Input data -
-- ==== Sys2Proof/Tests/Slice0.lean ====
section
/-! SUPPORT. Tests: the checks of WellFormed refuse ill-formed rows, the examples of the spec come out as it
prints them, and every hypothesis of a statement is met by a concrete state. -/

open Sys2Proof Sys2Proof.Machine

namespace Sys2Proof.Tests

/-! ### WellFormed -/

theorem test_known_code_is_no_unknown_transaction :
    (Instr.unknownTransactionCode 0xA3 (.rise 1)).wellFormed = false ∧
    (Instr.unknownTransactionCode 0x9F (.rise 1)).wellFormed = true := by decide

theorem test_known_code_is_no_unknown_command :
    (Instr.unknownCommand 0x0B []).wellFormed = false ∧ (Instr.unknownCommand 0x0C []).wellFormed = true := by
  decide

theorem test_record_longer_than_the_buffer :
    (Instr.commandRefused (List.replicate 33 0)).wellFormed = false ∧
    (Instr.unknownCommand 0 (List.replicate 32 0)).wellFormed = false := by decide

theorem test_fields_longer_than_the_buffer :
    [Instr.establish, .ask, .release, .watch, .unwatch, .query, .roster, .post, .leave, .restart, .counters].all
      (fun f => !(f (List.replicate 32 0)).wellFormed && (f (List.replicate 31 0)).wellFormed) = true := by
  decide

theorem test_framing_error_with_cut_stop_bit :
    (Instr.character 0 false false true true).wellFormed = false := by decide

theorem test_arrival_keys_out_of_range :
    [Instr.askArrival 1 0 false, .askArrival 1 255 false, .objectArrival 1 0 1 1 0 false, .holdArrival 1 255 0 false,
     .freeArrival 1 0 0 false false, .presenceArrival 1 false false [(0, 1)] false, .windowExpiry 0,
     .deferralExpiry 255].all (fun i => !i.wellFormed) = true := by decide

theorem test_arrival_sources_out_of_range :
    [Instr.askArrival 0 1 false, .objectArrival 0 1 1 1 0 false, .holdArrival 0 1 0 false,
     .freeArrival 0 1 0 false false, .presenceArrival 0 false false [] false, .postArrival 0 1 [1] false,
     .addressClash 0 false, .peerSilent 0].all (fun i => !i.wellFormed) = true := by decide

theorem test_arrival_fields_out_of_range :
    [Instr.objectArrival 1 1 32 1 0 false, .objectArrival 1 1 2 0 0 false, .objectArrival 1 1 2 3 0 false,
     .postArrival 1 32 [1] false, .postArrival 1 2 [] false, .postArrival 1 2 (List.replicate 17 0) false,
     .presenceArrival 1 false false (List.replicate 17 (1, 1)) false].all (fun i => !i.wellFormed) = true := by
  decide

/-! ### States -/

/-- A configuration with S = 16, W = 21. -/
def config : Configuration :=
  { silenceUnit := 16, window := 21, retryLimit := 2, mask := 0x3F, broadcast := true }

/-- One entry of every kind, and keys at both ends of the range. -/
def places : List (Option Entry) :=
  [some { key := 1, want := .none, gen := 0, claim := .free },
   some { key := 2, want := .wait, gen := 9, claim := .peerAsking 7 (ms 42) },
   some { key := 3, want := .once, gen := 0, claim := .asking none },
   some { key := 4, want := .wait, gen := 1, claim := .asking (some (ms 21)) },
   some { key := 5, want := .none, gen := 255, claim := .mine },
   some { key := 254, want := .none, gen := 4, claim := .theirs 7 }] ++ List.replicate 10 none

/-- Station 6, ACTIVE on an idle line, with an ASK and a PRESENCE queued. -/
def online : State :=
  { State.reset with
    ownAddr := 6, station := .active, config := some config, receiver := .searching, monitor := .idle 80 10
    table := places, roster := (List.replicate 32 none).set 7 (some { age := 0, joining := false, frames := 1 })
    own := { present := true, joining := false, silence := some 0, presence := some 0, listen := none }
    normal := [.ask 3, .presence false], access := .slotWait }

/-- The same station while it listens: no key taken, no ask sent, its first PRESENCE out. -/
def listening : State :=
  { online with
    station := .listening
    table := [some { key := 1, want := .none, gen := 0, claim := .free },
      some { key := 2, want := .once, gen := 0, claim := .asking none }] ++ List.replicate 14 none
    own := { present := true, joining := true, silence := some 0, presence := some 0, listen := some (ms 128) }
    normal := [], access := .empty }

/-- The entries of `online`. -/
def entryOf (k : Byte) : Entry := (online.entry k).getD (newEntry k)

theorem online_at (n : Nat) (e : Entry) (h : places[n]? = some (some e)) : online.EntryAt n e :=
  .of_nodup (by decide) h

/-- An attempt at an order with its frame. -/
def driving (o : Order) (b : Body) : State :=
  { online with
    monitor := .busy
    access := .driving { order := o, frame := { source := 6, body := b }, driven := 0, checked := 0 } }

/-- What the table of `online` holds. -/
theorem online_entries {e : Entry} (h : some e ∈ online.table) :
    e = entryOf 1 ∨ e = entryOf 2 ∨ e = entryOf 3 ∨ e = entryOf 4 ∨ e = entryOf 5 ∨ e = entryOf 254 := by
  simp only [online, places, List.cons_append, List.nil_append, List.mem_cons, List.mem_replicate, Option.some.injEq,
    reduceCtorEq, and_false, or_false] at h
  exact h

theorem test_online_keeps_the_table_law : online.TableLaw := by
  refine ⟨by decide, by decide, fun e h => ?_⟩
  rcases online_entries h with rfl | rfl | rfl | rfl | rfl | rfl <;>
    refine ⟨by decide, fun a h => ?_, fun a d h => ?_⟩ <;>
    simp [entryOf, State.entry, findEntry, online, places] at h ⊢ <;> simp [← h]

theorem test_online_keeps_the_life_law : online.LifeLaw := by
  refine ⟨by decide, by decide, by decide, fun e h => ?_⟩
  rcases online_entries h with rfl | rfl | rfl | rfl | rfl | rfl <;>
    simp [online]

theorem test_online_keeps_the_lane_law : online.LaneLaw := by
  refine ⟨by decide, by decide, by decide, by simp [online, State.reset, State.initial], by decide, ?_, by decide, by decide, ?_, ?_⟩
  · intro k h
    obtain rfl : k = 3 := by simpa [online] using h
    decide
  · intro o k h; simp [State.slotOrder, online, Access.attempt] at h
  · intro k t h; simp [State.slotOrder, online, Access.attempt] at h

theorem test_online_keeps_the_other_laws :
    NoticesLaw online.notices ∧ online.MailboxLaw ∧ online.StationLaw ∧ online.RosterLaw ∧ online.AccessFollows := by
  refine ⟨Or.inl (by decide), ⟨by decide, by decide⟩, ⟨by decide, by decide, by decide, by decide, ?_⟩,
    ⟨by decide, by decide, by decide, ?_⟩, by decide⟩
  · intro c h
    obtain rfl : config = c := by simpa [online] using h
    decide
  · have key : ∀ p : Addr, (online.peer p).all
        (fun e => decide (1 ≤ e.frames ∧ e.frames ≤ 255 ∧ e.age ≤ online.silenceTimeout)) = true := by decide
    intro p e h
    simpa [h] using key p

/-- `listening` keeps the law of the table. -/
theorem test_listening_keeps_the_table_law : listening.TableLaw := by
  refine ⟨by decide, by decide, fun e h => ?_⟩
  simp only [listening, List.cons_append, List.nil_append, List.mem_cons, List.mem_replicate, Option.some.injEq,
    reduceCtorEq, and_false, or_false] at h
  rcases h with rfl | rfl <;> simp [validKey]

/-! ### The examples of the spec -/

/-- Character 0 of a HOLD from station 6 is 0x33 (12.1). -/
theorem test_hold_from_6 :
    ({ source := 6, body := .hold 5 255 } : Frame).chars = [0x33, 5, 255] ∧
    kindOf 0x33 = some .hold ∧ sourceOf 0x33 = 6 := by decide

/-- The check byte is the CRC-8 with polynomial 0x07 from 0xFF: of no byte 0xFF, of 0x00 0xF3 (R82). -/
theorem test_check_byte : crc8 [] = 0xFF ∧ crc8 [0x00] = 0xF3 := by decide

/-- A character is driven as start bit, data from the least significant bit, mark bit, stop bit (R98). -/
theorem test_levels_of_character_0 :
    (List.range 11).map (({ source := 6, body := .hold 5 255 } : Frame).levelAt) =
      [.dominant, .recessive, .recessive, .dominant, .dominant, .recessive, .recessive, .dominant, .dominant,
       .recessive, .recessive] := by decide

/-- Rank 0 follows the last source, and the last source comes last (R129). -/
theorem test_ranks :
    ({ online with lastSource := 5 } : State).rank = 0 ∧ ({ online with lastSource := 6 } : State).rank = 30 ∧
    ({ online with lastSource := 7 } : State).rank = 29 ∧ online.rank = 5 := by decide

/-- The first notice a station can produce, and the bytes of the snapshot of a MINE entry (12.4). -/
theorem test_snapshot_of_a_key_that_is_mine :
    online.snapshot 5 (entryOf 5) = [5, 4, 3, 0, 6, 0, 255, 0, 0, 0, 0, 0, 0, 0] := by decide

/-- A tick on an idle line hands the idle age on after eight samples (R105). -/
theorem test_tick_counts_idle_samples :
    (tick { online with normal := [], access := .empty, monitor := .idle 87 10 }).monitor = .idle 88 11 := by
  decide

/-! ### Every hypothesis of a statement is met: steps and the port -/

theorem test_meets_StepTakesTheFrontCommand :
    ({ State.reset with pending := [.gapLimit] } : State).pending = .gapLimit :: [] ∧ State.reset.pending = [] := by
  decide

Work instructions - Which lines above hold the string "Option"? Copy each of them.

Answer -
def places : List (Option Entry) :=
  simp only [online, places, List.cons_append, List.nil_append, List.mem_cons, List.mem_replicate, Option.some.injEq,
  simp only [listening, List.cons_append, List.nil_append, List.mem_cons, List.mem_replicate, Option.some.injEq,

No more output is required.